* **What the task requires**: Everything in the data below is left aside except the lines from the one containing "(deliver (dstRegion s.params s.regs) d.out" through the one containing "(hv : ¬ decompressValid"; repeat those exactly.

* **Dataset excerpts**:
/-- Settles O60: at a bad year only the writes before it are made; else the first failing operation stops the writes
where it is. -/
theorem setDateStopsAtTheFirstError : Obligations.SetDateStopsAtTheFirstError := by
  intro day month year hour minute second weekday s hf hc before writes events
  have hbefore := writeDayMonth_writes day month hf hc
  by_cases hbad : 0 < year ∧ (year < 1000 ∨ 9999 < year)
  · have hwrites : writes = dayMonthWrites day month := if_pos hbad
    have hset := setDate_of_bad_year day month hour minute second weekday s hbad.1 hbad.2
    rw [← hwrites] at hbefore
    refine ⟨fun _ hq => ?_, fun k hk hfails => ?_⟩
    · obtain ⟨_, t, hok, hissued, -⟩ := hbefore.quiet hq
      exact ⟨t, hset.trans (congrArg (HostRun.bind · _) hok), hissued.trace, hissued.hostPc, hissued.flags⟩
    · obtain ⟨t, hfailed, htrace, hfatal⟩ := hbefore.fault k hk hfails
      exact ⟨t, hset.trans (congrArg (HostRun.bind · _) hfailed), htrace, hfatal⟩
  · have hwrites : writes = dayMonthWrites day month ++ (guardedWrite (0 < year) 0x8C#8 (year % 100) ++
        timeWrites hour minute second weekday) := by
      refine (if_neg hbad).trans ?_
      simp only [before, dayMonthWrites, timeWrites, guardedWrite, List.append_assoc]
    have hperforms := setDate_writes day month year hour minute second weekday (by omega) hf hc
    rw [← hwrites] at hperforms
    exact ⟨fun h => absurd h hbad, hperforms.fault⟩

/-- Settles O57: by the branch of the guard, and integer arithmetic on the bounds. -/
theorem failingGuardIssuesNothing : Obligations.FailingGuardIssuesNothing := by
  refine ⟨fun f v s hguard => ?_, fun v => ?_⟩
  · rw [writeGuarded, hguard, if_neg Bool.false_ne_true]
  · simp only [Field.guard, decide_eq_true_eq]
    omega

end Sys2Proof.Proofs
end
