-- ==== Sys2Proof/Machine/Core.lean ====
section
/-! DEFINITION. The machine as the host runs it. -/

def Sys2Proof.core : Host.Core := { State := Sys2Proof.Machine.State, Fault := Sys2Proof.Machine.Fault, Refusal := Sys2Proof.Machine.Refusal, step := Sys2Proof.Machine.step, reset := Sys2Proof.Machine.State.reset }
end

---

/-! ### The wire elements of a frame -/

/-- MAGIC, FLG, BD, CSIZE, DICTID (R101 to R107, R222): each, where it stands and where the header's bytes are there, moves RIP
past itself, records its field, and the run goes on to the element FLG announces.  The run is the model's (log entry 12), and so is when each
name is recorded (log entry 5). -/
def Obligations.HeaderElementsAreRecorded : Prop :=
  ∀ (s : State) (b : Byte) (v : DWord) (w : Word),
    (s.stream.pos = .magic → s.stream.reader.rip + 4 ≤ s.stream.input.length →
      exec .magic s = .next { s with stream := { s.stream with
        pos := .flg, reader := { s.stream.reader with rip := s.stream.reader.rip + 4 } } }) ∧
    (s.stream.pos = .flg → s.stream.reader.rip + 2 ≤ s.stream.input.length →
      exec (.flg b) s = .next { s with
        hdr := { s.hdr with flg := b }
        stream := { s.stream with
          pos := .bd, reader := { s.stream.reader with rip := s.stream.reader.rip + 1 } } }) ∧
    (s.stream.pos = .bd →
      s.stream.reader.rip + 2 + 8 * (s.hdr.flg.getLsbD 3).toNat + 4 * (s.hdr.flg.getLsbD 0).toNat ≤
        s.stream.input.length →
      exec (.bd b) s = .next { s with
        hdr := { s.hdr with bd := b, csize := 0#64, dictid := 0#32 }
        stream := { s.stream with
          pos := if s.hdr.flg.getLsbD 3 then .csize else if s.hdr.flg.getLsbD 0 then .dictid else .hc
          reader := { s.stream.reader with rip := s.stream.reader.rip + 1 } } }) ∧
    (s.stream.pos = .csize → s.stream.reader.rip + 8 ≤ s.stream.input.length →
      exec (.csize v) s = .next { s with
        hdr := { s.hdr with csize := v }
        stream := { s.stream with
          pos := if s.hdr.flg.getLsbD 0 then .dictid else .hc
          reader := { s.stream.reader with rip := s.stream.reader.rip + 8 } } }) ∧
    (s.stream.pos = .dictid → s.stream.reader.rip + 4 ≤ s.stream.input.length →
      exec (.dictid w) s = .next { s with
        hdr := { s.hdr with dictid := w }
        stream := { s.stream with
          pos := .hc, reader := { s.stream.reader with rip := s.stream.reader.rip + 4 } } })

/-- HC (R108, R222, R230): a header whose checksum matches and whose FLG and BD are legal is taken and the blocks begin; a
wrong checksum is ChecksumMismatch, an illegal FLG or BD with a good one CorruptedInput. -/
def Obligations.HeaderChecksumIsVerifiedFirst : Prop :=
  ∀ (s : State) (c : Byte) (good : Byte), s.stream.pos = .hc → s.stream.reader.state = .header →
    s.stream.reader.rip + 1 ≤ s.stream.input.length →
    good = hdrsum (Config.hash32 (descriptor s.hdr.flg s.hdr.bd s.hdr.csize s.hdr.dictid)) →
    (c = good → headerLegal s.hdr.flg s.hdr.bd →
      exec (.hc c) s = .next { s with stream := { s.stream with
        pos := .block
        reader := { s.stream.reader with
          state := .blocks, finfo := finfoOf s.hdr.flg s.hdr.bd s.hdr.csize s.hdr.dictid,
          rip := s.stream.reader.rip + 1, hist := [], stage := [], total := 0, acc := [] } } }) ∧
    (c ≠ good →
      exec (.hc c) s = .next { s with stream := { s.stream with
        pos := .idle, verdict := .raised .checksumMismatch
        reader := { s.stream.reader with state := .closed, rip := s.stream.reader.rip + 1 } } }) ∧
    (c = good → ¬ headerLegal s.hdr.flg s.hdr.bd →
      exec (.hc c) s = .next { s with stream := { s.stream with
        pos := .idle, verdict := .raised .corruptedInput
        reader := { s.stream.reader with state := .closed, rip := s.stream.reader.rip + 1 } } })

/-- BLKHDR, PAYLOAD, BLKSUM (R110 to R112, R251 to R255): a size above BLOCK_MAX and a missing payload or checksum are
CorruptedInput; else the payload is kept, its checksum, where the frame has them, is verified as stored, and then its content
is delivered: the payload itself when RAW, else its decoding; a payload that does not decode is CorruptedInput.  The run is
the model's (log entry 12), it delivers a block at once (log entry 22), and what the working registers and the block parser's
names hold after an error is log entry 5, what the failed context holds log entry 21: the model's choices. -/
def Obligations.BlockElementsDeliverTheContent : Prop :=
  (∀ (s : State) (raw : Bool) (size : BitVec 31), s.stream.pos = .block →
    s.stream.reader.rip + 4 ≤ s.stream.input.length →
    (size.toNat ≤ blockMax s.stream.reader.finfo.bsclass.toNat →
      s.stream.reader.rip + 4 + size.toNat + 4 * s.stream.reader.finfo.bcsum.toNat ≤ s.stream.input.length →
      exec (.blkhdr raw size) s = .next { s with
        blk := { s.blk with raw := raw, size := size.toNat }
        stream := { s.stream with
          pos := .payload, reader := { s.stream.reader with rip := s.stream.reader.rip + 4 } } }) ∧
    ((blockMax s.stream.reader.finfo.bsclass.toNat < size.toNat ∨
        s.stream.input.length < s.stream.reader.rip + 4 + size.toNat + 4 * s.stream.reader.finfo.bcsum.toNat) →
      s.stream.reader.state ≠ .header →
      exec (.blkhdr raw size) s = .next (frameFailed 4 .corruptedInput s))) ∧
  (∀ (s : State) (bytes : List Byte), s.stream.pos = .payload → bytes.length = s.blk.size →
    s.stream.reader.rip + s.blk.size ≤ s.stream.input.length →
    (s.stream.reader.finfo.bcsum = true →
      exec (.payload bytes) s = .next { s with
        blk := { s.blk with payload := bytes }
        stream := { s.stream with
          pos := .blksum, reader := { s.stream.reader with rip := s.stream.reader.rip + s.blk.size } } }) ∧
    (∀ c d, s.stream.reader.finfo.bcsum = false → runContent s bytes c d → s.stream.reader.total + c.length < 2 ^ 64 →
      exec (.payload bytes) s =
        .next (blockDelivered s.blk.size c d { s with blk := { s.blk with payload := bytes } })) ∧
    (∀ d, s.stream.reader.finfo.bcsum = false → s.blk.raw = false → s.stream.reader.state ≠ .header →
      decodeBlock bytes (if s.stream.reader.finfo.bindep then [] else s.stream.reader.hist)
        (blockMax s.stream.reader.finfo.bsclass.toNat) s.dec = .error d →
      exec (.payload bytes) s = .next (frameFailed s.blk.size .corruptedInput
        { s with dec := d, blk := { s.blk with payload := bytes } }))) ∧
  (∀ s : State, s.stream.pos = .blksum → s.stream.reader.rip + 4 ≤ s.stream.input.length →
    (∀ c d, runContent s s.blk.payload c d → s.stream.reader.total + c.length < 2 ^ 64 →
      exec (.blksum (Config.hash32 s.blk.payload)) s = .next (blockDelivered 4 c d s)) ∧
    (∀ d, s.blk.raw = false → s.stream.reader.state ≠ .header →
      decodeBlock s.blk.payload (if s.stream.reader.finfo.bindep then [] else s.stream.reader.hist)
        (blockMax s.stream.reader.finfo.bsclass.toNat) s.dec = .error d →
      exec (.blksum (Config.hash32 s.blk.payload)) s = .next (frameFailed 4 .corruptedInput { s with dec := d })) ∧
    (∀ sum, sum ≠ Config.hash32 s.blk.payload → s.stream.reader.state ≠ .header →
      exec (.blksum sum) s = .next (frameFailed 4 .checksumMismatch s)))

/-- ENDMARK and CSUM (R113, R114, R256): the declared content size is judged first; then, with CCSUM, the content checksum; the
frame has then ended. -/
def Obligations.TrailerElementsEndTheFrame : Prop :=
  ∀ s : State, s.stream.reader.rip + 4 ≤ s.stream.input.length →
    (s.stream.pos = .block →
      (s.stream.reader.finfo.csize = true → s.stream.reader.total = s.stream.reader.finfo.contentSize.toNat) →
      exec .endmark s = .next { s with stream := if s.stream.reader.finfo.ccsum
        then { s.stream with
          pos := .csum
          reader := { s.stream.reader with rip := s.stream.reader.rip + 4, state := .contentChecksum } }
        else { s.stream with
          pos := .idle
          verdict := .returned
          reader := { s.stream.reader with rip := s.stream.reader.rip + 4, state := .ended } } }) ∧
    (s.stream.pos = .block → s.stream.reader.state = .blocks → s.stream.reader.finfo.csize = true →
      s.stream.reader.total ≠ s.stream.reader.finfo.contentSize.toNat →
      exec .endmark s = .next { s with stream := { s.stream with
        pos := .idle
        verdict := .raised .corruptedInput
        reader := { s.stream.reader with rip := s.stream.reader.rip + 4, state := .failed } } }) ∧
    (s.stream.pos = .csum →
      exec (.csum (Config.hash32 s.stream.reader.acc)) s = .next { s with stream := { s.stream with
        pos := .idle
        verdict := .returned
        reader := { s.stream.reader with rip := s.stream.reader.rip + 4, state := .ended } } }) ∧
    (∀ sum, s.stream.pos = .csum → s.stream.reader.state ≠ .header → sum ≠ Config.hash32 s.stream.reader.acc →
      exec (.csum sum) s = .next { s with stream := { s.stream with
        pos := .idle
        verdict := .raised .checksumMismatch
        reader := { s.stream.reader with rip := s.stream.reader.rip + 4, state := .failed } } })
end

--

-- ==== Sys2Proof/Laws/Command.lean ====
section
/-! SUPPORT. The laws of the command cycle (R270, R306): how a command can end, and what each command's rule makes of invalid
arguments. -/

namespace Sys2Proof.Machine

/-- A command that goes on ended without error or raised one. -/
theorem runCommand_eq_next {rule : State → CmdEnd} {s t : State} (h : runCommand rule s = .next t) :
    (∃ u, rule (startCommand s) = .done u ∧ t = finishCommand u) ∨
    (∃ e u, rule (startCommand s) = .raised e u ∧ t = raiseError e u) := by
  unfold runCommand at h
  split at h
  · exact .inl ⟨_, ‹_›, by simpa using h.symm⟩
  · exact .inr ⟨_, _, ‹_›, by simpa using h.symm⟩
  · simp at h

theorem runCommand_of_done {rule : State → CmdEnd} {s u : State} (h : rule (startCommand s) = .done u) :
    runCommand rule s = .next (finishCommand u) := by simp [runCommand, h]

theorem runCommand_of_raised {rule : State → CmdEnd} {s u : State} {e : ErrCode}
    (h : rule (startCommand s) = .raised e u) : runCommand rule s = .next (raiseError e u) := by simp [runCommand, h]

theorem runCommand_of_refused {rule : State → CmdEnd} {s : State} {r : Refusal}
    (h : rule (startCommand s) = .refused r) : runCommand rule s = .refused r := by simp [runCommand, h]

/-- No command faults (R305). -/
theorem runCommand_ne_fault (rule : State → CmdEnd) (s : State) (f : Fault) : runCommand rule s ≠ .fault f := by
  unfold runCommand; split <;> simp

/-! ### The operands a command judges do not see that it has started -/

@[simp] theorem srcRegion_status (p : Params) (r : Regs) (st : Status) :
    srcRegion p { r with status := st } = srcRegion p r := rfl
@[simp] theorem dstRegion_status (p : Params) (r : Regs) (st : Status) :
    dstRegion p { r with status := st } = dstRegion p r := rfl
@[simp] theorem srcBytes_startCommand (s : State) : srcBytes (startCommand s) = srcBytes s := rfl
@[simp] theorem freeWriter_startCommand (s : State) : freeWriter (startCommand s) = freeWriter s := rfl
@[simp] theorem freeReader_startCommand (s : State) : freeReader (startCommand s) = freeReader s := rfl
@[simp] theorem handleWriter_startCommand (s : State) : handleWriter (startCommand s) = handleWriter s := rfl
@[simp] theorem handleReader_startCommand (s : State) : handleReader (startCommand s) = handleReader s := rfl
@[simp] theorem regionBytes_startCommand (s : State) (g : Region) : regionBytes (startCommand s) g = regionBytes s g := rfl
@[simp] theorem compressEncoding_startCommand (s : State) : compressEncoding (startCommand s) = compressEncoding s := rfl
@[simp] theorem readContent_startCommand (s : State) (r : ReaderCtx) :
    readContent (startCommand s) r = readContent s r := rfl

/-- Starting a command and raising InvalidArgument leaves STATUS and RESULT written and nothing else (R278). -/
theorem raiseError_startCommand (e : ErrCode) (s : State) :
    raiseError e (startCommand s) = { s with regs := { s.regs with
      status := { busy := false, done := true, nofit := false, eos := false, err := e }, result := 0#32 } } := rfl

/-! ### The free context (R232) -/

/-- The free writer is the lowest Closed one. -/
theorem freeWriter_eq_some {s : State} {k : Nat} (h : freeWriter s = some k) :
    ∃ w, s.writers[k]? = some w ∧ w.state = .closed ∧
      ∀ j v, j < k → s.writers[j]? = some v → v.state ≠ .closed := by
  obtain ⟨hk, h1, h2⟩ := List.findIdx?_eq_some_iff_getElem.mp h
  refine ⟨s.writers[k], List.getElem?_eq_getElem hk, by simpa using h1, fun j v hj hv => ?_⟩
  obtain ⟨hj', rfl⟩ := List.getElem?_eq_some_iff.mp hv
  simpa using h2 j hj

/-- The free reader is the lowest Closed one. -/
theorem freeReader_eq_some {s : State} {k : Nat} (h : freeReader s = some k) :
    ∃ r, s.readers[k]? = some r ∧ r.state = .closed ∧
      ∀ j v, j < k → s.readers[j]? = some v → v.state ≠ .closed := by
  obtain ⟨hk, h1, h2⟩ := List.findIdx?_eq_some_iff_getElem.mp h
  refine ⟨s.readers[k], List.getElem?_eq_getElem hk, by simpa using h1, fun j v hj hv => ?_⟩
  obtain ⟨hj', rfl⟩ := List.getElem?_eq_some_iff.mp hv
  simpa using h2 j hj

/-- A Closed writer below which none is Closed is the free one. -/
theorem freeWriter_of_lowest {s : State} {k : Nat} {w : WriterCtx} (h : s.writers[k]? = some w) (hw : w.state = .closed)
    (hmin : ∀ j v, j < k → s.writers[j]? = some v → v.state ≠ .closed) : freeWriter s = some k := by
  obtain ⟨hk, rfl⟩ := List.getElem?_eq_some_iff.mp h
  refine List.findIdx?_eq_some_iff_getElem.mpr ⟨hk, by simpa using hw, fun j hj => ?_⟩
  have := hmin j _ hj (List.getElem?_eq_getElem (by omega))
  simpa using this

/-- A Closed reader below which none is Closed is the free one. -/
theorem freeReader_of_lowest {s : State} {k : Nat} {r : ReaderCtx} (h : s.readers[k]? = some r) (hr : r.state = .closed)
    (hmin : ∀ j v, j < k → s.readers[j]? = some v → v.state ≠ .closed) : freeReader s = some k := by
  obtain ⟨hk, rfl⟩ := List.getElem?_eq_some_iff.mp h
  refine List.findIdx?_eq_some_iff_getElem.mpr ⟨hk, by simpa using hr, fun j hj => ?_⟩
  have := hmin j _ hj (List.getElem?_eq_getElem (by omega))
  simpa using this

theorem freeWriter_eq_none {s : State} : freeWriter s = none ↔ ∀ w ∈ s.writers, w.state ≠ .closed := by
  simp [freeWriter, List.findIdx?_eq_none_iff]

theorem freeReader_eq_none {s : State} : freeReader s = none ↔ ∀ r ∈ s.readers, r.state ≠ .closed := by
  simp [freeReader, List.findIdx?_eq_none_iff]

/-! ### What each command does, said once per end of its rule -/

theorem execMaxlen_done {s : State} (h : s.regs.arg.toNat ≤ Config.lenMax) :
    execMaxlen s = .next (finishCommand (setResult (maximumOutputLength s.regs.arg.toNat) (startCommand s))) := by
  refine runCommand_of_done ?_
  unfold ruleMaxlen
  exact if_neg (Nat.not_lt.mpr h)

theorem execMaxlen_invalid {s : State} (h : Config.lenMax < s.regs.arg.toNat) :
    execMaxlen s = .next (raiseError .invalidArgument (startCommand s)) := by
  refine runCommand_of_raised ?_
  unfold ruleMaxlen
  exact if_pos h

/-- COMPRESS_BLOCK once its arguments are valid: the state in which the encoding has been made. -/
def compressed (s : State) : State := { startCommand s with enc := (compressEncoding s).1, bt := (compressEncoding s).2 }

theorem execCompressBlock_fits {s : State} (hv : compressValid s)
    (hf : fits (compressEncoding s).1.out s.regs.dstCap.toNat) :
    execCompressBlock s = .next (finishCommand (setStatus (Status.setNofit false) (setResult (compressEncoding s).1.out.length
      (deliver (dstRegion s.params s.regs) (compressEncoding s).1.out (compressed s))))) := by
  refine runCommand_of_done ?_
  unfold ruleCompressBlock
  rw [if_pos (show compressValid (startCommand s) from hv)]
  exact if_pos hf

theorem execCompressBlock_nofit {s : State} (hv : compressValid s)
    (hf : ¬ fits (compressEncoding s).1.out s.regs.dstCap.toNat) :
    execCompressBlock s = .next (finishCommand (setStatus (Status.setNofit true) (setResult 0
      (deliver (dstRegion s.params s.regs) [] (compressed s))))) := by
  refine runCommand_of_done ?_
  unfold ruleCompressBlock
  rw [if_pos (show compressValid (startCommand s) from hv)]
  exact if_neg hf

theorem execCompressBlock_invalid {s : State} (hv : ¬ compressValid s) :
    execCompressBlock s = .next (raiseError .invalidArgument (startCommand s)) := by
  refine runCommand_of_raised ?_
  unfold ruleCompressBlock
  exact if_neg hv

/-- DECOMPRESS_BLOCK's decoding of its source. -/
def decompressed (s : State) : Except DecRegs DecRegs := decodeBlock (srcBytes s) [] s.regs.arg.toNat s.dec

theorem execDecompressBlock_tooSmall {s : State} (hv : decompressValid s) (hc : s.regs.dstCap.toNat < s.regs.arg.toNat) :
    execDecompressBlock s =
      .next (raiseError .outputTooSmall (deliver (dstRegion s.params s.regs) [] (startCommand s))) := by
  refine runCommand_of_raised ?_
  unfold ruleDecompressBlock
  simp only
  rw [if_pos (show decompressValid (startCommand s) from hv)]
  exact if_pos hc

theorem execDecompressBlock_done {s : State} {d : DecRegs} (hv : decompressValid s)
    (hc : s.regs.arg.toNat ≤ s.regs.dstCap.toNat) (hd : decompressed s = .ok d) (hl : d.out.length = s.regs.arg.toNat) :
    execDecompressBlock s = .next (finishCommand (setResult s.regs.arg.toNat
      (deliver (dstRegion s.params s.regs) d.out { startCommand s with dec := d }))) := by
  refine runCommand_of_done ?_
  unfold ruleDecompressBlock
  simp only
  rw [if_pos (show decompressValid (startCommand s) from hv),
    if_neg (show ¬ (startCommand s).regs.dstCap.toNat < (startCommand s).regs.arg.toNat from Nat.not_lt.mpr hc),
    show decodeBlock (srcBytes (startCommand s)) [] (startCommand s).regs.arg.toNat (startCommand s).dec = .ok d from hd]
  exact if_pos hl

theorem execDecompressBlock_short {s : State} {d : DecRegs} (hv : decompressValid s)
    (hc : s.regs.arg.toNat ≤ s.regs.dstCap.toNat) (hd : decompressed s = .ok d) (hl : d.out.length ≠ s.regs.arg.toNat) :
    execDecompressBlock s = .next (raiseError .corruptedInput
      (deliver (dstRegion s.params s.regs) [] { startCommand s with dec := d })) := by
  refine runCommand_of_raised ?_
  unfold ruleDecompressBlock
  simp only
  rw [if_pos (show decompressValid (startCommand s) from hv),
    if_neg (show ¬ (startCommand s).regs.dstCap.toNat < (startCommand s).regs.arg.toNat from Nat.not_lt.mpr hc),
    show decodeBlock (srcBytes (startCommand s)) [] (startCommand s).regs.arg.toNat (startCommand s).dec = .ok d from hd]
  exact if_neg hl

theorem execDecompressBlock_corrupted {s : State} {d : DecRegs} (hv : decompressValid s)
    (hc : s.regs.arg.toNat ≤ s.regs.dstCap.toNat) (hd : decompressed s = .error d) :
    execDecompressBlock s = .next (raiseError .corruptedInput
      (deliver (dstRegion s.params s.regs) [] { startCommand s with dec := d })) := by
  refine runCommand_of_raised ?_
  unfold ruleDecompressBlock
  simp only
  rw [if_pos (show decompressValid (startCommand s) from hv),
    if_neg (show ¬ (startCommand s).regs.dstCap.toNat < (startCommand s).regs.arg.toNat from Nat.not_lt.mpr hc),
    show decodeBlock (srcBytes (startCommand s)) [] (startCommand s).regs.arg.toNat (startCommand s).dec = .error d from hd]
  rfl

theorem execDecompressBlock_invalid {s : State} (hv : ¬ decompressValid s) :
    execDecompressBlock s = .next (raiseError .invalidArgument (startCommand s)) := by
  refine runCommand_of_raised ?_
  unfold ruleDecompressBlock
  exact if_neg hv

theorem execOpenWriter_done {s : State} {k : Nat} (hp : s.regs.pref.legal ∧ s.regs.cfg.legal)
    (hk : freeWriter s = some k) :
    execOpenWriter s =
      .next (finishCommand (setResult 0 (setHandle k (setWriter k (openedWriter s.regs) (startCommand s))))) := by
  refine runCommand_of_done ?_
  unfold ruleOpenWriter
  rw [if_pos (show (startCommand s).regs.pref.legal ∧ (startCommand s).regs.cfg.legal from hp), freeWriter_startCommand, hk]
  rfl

* **Exercise result**:
      (deliver (dstRegion s.params s.regs) d.out { startCommand s with dec := d }))) := by
  refine runCommand_of_done ?_
  unfold ruleDecompressBlock
  simp only
  rw [if_pos (show decompressValid (startCommand s) from hv),
    if_neg (show ¬ (startCommand s).regs.dstCap.toNat < (startCommand s).regs.arg.toNat from Nat.not_lt.mpr hc),
    show decodeBlock (srcBytes (startCommand s)) [] (startCommand s).regs.arg.toNat (startCommand s).dec = .ok d from hd]
  exact if_pos hl

theorem execDecompressBlock_short {s : State} {d : DecRegs} (hv : decompressValid s)
    (hc : s.regs.arg.toNat ≤ s.regs.dstCap.toNat) (hd : decompressed s = .ok d) (hl : d.out.length ≠ s.regs.arg.toNat) :
    execDecompressBlock s = .next (raiseError .corruptedInput
      (deliver (dstRegion s.params s.regs) [] { startCommand s with dec := d })) := by
  refine runCommand_of_raised ?_
  unfold ruleDecompressBlock
  simp only
  rw [if_pos (show decompressValid (startCommand s) from hv),
    if_neg (show ¬ (startCommand s).regs.dstCap.toNat < (startCommand s).regs.arg.toNat from Nat.not_lt.mpr hc),
    show decodeBlock (srcBytes (startCommand s)) [] (startCommand s).regs.arg.toNat (startCommand s).dec = .ok d from hd]
  exact if_neg hl

theorem execDecompressBlock_corrupted {s : State} {d : DecRegs} (hv : decompressValid s)
    (hc : s.regs.arg.toNat ≤ s.regs.dstCap.toNat) (hd : decompressed s = .error d) :
    execDecompressBlock s = .next (raiseError .corruptedInput
      (deliver (dstRegion s.params s.regs) [] { startCommand s with dec := d })) := by
  refine runCommand_of_raised ?_
  unfold ruleDecompressBlock
  simp only
  rw [if_pos (show decompressValid (startCommand s) from hv),
    if_neg (show ¬ (startCommand s).regs.dstCap.toNat < (startCommand s).regs.arg.toNat from Nat.not_lt.mpr hc),
    show decodeBlock (srcBytes (startCommand s)) [] (startCommand s).regs.arg.toNat (startCommand s).dec = .error d from hd]
  rfl

theorem execDecompressBlock_invalid {s : State} (hv : ¬ decompressValid s) :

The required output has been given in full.